Recorded data:
Segment Open

/-- The loop of EmitStream() on a host that takes fewer bits than the words' paths have (R217,
70_reset_and_hazards.md R286): it takes those, and the loop waits. -/
theorem emitWords_full (xs tail : List SymVal) (s : State) {r : Nat} (hx : AllWords xs)
    (hp : ∀ x ∈ xs, HasPath s.ses.path x.toNat) (hr : s.io.bout.room = some r)
    (hlt : r < (wordBits s.ses.path xs).length) :
    ∃ u, emitWords (xs ++ tail) s = .hang u ∧ u.status = s.status ∧
      u.io.bout = ⟨s.io.bout.sent ++ (wordBits s.ses.path xs).take r, some 0, s.io.bout.held⟩ := by
  induction xs generalizing s r with
  | nil => simp at hlt
  | cons x xs ih =>
    have hx0 : x.toNat ≤ 255 := hx x List.mem_cons_self
    have hpe : x ≠ pseudoEof := by intro hc; rw [hc] at hx0; simp [pseudoEof] at hx0
    have hpa : (s.setSin (xs ++ tail)).pathAt x.toNat = some (pathBits s.ses.path x.toNat) :=
      pathBits_of_hasPath (hp x List.mem_cons_self)
    rw [List.cons_append, emitWords]
    simp only [hpe, if_false, isDataSymbol, hx0, decide_true, Bool.true_eq_false, hpa]
    rw [wordBits_cons, List.length_append] at hlt
    rw [wordBits_cons, writePath]
    by_cases h : r < (pathBits s.ses.path x.toNat).length
    · rw [putBits_full (by exact hr) h]
      exact ⟨_, rfl, rfl, by rw [List.take_append_of_le_length (by omega)]; rfl⟩
    · rw [putBits_ok (by intro r' hr'; rw [State.setSin_io, hr] at hr'; simp only [Option.some.injEq] at hr'; omega),
        Res.andThen_ok]
      obtain ⟨u, hu, hs, hb⟩ := ih (wroteBits (pathBits s.ses.path x.toNat) (s.setSin (xs ++ tail)))
        (r := r - (pathBits s.ses.path x.toNat).length) (fun y hy => hx y (List.mem_cons_of_mem _ hy))
        (fun y hy => hp y (List.mem_cons_of_mem _ hy))
        (by rw [wroteBits_room, State.setSin_io, hr]; rfl) (by
          simp only [wroteBits_ses, State.setSin_ses]; omega)
      refine ⟨u, hu, hs, ?_⟩
      rw [hb, List.take_append, List.take_of_length_le (i := r) (by omega)]
      simp [wroteBits, addOutBits, State.setOutBits, State.sendBout]

/-- The loop of EmitStream() on a host that stops giving words without an end (R217, R286): a wait. -/
theorem emitWords_starved {s : State} (he : s.io.sin.ends = false) : emitWords [] s = .hang s := by
  simp [emitWords, he]

/-- The end of an emit pass: `END`, or the embedded marker, which is taken (R217). -/
theorem emitWords_end {s : State} {tail : List SymVal} (hi : s.io.sin.items = tail)
    (h : PassEnds s.io.sin.ends tail) : emitWords tail s = .ok () (s.setSin tail.tail) := by
  rcases h with ⟨rfl, he⟩ | h
  · simp [emitWords, he, State.setSin_self hi]
  · cases tail with
    | nil => simp at h
    | cons y more =>
      simp only [List.head?_cons, Option.some.injEq] at h
      simp [emitWords, h]

/-- The end of a counting pass (42_frequency_accumulator.md R150). -/
theorem accumulate_tail {s : State} {tail : List SymVal} (n : Word64) (hi : s.io.sin.items = tail)
    (h : PassEnds s.io.sin.ends tail) :
    accumulate tail n s = .ok (n, decide (tail ≠ [])) (s.setSin tail.tail) := by
  rcases h with ⟨rfl, he⟩ | h
  · simp [accumulate, he, State.setSin_self hi]
  · cases tail with
    | nil => simp at h
    | cons y more =>
      simp only [List.head?_cons, Option.some.injEq] at h
      simp [accumulate, h]

/-- A whole counting pass that nothing stops (R150, R151). -/
theorem countPass_ok {s : State} {xs tail : List SymVal} (hi : s.io.sin.items = xs ++ tail) (hx : AllWords xs)
    (he : PassEnds s.io.sin.ends tail) (hc : ∀ k < 256, (s.freqAt k).toNat + occurrences k xs < 2 ^ 32) :
    countPass s = .ok (BitVec.ofNat 64 xs.length, decide (tail ≠ [])) { s with
      ses := { s.ses with freq := countInto s.ses.freq xs }
      io := { s.io with sin := { s.io.sin with items := tail.tail, held := false } } } := by
  rw [countPass, hi, accumulate_words xs tail 0 (acquireSin s) hi hx hc]
  have h := accumulate_tail (s := { acquireSin s with
    ses := { (acquireSin s).ses with freq := countInto (acquireSin s).ses.freq xs }
    io := { (acquireSin s).io with sin := { (acquireSin s).io.sin with items := tail } } }) (tail := tail)
    (0 + BitVec.ofNat 64 xs.length) rfl he
  rw [h, Res.andThen_ok]
  simp [acquireSin, State.setSin, releaseSin]

/-- A SIN item 257..511 is InvalidArgument; it is taken (R150). -/
theorem accumulate_bad (y : SymVal) (more : List SymVal) (n : Word64) (s : State) (hy : 256 < y.toNat) :
    accumulate (y :: more) n s = .raise .invalidArgument (s.setSin more) := by
  have hp : y ≠ pseudoEof := by rintro rfl; simp [pseudoEof] at hy
  have : ¬ y.toNat ≤ 255 := by omega
  simp [accumulate, hp, isDataSymbol, this]

/-- A full count is CapacityFault; the item is taken (R150). -/
theorem accumulate_full (y : SymVal) (more : List SymVal) (n : Word64) (s : State) (hy : y.toNat ≤ 255)
    (hf : s.freqAt y.toNat = BitVec.allOnes 32) :
    accumulate (y :: more) n s = .raise .capacityFault (s.setSin more) := by
  have hp : y ≠ pseudoEof := by rintro rfl; simp [pseudoEof] at hy
  have hf' : (s.setSin more).freqAt y.toNat = BitVec.allOnes 32 := hf
  simp [accumulate, hp, isDataSymbol, hy, hf']

/-- A counting pass that an item stops, behind words that count normally (R150, R151). -/
theorem countPass_bad {s : State} {xs more : List SymVal} {y : SymVal} (hi : s.io.sin.items = xs ++ y :: more)
    (hx : AllWords xs) (hc : ∀ k < 256, (s.freqAt k).toNat + occurrences k xs < 2 ^ 32) :
    (256 < y.toNat → countPass s = .raise .invalidArgument { s with
      ses := { s.ses with freq := countInto s.ses.freq xs }
      io := { s.io with sin := { s.io.sin with items := more, held := true } } }) ∧
    (y.toNat ≤ 255 → (s.freqAt y.toNat).toNat + occurrences y.toNat xs = 2 ^ 32 - 1 →
      countPass s = .raise .capacityFault { s with
        ses := { s.ses with freq := countInto s.ses.freq xs }
        io := { s.io with sin := { s.io.sin with items := more, held := true } } }) := by
  refine ⟨?_, ?_⟩
  · intro hy
    rw [countPass, hi, accumulate_words xs _ 0 (acquireSin s) hi hx hc, accumulate_bad _ _ _ _ hy]
    rfl
  · intro hy hf
    rw [countPass, hi, accumulate_words xs _ 0 (acquireSin s) hi hx hc, accumulate_full _ _ _ _ hy]
    · rfl
    · apply BitVec.eq_of_toNat_eq
      have := countInto_get s.ses.freq xs y.toNat (by omega) hx (by have := hc y.toNat (by omega); exact this)
      refine Eq.trans this ?_
      rw [BitVec.toNat_allOnes]; exact hf


/-- The image of a path: bit `255 - k` is its `k`-th choice (10_state.md R45). -/
theorem pathImage_bit (p : Bits) (hp : p.length ≤ 256) (k : Nat) (hk : k < p.length) :
    p[k]? = some ((pathImage p).getLsbD (255 - k)) := by
  unfold pathImage
  rw [BitVec.getLsbD_ofNat]
  have h1 : 255 - k < 256 := by omega
  simp only [h1, decide_true, Bool.true_and]
  rw [Nat.testBit_mul_two_pow]
  have h2 : 256 - p.length ≤ 255 - k := by omega
  simp only [h2, decide_true, Bool.true_and]
  have h3 : 255 - k - (256 - p.length) = p.length - 1 - k := by omega
  rw [h3]
  clear h1 h2 h3 hp
  induction p generalizing k with
  | nil => simp at hk
  | cons b p ih =>
    rw [bitsToNat_cons]
    cases k with
    | zero =>
      simp only [List.getElem?_cons_zero, List.length_cons, Nat.add_sub_cancel, Nat.sub_zero]
      rw [Nat.mul_comm, Nat.testBit_two_pow_mul_add _ (bitsToNat_lt p)]
      cases b <;> simp
    | succ k =>
      simp only [List.length_cons] at hk
      rw [List.getElem?_cons_succ, ih k (by omega), Nat.mul_comm, Nat.testBit_two_pow_mul_add _ (bitsToNat_lt p)]
      have : (b :: p).length - 1 - (k + 1) = p.length - 1 - k := by simp only [List.length_cons]; omega
      rw [this, if_pos (by omega)]

/-- A serialized tree is short (00_scope.md R8). -/
theorem treeBits_lt {t : CodeTree} (hl : t.Legal) : t.bits.length < 2 ^ 12 := by
  have := t.bits_length; have := t.size_eq; have := hl.1; omega

/-- EmitStream() on data words that have a path (45_stream_compress.md R217): the header, the paths, the PSEUDO_EOF
path. -/
theorem emitStream_ok {s : State} {t : CodeTree} {xs tail : List SymVal} {B : Bits}
    (ht : IsTree s.ses.node s.ses.root t) (hl : t.Legal) (hb : s.ses.treeBits = BitVec.ofNat 32 t.bits.length)
    (hi : s.io.sin.items = xs ++ tail) (hx : AllWords xs) (hp : ∀ x ∈ xs, HasPath s.ses.path x.toNat)
    (hpe : HasPath s.ses.path 256) (he : PassEnds s.io.sin.ends tail)
    (hB : B = headerField s.build s.status.hdrsel s.ses.freq t ++ dataField s.ses.path xs)
    (hr : Takes s.io.bout.room B.length) (ho : s.ses.outBits = 0) (hlt : B.length < 2 ^ 64) :
    emitStream s = .ok () { s with
      ses := { s.ses with outBits := BitVec.ofNat 64 B.length }
      io := { s.io with
        sin := { s.io.sin with items := tail.tail }
        bout := { s.io.bout with sent := s.io.bout.sent ++ B, room := roomLeft s.io.bout.room B.length } } } := by
  subst hB
  rw [emitStream, headerStream_of_isTree ht hl.depth_lt_fuel hb]
  generalize headerField s.build s.status.hdrsel s.ses.freq t = H at *
  simp only [dataField, List.length_append] at hr hlt ⊢
  rw [← Nat.add_assoc] at hr
  rw [putBits_ok hr.left.left, Res.andThen_ok]
  obtain ⟨n, hn, hnb⟩ := emitWords_words xs tail (wroteBits H s) hi hx hp hr.left.right
  have h0 : (wroteBits H s).ses.outBits = BitVec.ofNat 64 H.length := by
    rw [wroteBits_ses]; simp only [ho]; exact outBitsPlus_zero_left _ (by omega)
  have hn2 : n = BitVec.ofNat 64 (H.length + (wordBits s.ses.path xs).length) := by
    have h1 := hnb (by rw [h0, BitVec.toNat_ofNat]; show _ % _ + (wordBits s.ses.path xs).length < _; omega)
    rw [h1, h0]
    have := outBitsPlus_outBitsPlus 0 H.length (wordBits s.ses.path xs).length (by show 0 + _ + _ < _; omega)
    rw [outBitsPlus_zero_left _ (by omega), outBitsPlus_zero_left _ (by omega)] at this
    exact this
  have hi2 : (wroteBits H s).io.sin.items = xs ++ tail := hi
  have hend := emitWords_end (s := emitted xs tail n (wroteBits H s)) (tail := tail) rfl (by exact he)
  rw [hi2, hn, hend, Res.andThen_ok]
  have hpp : ((emitted xs tail n (wroteBits H s)).setSin tail.tail).pathAt 256 = some (pathBits s.ses.path 256) :=
    pathBits_of_hasPath hpe
  rw [hpp]
  simp only
  rw [writePath, putBits_ok (by
    show Takes (roomLeft (roomLeft s.io.bout.room H.length) (wordBits s.ses.path xs).length) _
    rw [roomLeft_roomLeft]; exact hr.right)]
  have h3 : outBitsPlus n (pathBits s.ses.path 256).length =
      BitVec.ofNat 64 (H.length + ((wordBits s.ses.path xs).length + (pathBits s.ses.path 256).length)) := by
    have := outBitsPlus_outBitsPlus 0 (H.length + (wordBits s.ses.path xs).length) (pathBits s.ses.path 256).length
      (by show 0 + _ + _ < _; omega)
    rw [outBitsPlus_zero_left _ (by omega), outBitsPlus_zero_left _ (by omega)] at this
    rw [hn2, this, Nat.add_assoc]
  unfold wroteBits emitted addOutBits
  simp only [State.setOutBits, State.sendBout, State.setSin, roomLeft_roomLeft, List.append_assoc, h3, Nat.add_assoc]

Segment Closed

Exercise —
Your task is to copy every line in the entries that holds the string "hend".

Reply —
  have hend := emitWords_end (s := emitted xs tail n (wroteBits H s)) (tail := tail) rfl (by exact he)
  rw [hi2, hn, hend, Res.andThen_ok]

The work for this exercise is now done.